Dataset items:
***
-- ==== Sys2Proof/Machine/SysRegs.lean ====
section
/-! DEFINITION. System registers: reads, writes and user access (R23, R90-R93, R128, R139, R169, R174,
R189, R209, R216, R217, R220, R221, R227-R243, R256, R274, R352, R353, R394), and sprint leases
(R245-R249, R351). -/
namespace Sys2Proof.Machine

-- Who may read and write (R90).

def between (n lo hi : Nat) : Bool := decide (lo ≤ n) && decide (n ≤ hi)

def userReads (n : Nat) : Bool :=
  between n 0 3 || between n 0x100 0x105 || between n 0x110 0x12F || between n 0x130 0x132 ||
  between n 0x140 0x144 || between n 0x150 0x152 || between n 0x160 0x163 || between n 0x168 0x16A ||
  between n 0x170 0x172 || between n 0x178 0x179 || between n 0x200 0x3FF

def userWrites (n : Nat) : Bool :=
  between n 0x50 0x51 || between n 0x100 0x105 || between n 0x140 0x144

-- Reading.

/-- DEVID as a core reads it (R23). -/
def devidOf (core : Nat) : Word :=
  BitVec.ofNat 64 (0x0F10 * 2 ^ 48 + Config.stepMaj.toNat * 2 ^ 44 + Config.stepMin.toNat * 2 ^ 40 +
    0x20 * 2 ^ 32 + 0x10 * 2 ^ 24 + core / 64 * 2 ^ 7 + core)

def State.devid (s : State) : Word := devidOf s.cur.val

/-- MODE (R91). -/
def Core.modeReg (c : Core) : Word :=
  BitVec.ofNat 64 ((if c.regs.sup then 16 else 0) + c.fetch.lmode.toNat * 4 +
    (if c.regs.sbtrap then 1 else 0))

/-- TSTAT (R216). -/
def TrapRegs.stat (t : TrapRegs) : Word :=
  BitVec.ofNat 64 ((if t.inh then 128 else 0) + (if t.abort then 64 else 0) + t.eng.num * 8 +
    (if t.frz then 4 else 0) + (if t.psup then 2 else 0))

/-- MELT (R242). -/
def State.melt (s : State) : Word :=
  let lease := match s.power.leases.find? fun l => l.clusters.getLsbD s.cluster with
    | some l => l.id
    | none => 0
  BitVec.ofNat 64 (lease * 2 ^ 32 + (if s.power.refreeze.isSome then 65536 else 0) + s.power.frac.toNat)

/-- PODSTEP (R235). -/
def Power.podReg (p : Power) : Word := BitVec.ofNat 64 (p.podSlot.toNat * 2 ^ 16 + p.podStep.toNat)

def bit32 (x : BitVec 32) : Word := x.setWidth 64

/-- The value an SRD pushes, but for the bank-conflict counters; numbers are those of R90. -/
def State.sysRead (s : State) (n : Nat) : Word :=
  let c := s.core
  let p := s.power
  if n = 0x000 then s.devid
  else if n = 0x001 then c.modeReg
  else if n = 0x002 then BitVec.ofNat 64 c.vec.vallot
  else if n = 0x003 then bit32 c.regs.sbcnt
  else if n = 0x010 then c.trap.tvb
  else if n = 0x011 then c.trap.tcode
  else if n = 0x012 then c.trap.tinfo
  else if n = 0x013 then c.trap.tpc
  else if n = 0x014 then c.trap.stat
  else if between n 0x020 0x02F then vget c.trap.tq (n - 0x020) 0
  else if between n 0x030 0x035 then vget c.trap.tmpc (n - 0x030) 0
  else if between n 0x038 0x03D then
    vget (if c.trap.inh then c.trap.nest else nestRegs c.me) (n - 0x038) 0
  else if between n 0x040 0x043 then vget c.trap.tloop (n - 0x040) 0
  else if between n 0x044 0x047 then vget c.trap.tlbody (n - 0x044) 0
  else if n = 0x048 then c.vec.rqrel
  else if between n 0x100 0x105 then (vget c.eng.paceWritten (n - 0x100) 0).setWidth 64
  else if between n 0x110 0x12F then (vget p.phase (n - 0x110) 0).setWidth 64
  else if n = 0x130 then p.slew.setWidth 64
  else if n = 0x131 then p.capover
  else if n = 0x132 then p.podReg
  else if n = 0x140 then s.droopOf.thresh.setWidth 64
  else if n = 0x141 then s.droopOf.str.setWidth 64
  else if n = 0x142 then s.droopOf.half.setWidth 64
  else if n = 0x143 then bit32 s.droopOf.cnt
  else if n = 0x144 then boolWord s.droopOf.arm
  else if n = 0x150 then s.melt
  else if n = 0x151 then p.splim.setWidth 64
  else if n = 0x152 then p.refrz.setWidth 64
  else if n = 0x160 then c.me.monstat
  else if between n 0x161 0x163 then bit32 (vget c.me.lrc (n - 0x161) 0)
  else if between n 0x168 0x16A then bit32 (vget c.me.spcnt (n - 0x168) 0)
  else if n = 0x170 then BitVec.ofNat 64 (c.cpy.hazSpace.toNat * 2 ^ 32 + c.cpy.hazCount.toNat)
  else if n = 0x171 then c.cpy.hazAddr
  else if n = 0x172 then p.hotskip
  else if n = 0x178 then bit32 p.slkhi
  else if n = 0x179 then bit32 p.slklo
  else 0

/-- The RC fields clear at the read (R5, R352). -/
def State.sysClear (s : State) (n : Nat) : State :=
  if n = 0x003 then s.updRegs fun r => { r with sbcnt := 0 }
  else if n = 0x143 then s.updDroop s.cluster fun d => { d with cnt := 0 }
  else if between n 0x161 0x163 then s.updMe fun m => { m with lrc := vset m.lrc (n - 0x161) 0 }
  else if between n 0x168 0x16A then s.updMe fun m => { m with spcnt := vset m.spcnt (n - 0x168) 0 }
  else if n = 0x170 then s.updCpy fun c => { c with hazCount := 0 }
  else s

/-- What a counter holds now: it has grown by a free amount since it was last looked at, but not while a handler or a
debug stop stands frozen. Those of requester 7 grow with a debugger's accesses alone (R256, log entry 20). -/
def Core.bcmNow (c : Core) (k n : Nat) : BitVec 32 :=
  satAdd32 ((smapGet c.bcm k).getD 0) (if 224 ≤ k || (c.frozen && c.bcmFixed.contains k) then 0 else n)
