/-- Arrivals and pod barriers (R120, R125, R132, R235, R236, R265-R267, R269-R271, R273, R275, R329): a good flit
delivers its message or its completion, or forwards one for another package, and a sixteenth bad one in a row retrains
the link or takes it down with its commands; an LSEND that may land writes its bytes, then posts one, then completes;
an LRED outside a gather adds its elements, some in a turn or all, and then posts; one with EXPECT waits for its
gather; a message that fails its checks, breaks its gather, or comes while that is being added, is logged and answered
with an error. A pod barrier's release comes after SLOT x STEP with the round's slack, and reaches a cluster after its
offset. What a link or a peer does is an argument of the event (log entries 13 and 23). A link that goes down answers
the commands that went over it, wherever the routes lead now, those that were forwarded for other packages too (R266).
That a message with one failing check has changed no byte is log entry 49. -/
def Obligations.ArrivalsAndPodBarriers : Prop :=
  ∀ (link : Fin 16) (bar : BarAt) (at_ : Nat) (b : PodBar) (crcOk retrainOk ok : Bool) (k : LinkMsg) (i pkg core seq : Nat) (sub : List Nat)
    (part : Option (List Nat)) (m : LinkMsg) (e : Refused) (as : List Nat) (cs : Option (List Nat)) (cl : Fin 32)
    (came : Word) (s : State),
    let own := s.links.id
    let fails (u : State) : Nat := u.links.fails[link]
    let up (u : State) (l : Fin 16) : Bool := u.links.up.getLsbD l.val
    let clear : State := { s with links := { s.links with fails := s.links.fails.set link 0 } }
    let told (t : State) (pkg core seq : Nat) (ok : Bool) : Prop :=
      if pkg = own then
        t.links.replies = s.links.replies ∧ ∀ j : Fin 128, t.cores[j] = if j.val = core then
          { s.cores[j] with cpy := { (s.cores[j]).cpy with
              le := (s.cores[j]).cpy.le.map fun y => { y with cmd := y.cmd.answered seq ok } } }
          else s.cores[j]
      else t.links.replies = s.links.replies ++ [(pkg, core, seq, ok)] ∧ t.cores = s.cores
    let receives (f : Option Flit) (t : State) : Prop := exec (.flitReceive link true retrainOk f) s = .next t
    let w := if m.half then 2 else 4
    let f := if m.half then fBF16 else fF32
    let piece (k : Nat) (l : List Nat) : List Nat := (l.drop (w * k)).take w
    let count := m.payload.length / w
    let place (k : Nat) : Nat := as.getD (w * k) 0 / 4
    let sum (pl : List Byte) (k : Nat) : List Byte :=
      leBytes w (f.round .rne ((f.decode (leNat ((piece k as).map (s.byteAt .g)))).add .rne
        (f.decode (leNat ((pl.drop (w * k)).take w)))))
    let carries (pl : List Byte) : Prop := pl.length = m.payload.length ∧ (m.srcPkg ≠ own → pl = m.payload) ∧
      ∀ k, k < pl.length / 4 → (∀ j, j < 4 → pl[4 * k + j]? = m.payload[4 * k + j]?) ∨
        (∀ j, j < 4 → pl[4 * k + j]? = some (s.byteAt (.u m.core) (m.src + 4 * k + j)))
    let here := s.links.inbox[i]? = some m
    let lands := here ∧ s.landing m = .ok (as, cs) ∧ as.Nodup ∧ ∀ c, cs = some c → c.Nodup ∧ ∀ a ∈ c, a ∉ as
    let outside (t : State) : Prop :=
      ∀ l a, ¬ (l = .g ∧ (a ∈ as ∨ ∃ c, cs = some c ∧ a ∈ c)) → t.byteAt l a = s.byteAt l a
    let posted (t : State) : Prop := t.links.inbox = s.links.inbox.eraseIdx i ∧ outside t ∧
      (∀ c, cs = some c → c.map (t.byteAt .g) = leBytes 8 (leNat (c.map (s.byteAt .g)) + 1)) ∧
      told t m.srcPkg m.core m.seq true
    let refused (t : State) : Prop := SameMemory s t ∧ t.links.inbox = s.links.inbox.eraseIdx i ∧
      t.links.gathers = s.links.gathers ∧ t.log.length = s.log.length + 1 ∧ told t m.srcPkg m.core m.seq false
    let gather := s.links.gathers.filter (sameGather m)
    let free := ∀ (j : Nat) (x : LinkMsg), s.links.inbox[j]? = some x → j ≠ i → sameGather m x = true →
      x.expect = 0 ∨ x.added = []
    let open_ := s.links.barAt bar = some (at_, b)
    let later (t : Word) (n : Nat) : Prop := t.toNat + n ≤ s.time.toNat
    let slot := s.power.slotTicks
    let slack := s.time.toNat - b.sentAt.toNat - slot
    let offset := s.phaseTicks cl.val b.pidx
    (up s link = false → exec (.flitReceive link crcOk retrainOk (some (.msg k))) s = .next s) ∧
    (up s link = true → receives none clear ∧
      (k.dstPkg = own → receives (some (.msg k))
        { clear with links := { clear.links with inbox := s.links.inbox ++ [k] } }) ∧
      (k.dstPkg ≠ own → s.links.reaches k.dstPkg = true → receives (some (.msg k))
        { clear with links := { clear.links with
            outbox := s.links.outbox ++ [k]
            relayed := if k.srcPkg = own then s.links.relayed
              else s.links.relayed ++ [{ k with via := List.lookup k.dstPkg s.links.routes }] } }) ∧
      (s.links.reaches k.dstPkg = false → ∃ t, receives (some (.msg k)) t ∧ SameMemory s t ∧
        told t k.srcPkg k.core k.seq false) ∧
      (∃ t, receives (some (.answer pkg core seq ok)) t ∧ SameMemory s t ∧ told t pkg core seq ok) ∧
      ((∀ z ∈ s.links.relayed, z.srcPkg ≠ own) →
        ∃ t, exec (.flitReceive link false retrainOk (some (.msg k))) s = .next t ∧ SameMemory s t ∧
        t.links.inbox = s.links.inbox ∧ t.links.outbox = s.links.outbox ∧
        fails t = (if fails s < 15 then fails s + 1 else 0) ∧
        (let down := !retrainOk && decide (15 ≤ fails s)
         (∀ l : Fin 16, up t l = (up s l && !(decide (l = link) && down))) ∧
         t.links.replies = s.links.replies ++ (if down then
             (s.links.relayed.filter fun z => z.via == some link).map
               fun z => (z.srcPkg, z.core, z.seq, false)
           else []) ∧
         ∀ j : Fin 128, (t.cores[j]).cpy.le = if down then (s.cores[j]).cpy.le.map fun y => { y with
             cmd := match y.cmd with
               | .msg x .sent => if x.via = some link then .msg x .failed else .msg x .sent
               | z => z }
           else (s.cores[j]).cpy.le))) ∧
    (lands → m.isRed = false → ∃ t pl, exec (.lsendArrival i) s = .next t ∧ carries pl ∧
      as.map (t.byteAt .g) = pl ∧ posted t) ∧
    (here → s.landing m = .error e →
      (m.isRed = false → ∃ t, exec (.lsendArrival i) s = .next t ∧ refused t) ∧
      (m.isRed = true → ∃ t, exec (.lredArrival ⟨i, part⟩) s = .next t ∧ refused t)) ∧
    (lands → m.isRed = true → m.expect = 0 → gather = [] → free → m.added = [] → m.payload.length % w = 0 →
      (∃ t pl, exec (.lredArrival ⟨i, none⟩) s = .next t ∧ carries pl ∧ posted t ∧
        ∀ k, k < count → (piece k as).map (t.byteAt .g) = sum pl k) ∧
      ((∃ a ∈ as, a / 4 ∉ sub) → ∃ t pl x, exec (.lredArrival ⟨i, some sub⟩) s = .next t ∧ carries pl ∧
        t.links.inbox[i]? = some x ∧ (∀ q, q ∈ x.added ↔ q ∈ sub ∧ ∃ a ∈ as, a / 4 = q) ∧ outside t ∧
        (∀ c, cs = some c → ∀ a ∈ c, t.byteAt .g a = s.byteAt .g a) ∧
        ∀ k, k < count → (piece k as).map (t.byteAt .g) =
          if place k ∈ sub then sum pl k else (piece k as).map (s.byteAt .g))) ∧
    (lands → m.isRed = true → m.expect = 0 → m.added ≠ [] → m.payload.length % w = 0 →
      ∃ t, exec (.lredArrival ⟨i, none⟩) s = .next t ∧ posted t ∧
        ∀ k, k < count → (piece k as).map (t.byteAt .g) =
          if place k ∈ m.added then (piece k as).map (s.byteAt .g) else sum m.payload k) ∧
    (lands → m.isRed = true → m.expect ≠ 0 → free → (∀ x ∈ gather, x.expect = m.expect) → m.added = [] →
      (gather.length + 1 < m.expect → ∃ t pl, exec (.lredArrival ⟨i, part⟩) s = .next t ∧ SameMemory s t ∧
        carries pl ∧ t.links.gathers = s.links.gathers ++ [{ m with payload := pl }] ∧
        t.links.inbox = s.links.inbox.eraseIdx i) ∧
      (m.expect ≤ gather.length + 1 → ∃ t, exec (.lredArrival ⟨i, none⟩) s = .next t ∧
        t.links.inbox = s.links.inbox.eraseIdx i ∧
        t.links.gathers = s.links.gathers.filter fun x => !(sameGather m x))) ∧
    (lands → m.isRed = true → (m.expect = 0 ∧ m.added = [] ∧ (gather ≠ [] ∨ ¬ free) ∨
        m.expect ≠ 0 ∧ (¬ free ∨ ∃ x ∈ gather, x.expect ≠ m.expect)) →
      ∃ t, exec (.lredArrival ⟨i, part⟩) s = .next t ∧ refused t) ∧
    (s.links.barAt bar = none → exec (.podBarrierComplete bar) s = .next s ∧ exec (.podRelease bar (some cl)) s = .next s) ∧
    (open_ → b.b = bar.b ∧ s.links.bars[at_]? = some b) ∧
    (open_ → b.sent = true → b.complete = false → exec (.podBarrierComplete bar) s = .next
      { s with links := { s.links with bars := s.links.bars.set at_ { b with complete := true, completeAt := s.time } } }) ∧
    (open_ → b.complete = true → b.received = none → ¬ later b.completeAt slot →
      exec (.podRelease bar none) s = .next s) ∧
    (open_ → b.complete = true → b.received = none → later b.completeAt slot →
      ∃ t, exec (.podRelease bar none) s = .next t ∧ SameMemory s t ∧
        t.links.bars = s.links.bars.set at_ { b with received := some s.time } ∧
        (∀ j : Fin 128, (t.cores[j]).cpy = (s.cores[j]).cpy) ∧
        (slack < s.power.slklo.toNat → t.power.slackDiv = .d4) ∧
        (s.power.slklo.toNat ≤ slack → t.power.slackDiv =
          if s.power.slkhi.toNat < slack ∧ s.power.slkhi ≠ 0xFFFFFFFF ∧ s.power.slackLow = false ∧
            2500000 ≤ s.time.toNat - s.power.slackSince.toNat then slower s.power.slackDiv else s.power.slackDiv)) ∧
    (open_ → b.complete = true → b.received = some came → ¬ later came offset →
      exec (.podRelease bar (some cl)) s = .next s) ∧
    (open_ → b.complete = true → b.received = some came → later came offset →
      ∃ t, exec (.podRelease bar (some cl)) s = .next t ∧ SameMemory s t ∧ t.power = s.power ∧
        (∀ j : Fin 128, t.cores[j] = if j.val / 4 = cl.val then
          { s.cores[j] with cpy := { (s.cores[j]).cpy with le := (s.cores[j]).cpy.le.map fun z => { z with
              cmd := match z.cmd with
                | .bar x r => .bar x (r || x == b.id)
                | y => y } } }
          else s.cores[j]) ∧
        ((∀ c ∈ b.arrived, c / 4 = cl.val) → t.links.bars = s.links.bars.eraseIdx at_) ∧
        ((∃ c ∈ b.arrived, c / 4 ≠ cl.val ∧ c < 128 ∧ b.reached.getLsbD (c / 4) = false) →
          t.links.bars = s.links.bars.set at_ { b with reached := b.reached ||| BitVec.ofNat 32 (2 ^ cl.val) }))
***
Reproduce the lines of the entries above exactly, but only from the line containing "(∀ j : Fin 128, t.cores[j]" through the final line.

        (∀ j : Fin 128, t.cores[j] = if j.val / 4 = cl.val then
          { s.cores[j] with cpy := { (s.cores[j]).cpy with le := (s.cores[j]).cpy.le.map fun z => { z with
              cmd := match z.cmd with
                | .bar x r => .bar x (r || x == b.id)
                | y => y } } }
          else s.cores[j]) ∧
        ((∀ c ∈ b.arrived, c / 4 = cl.val) → t.links.bars = s.links.bars.eraseIdx at_) ∧
        ((∃ c ∈ b.arrived, c / 4 ≠ cl.val ∧ c < 128 ∧ b.reached.getLsbD (c / 4) = false) →
          t.links.bars = s.links.bars.set at_ { b with reached := b.reached ||| BitVec.ofNat 32 (2 ^ cl.val) }))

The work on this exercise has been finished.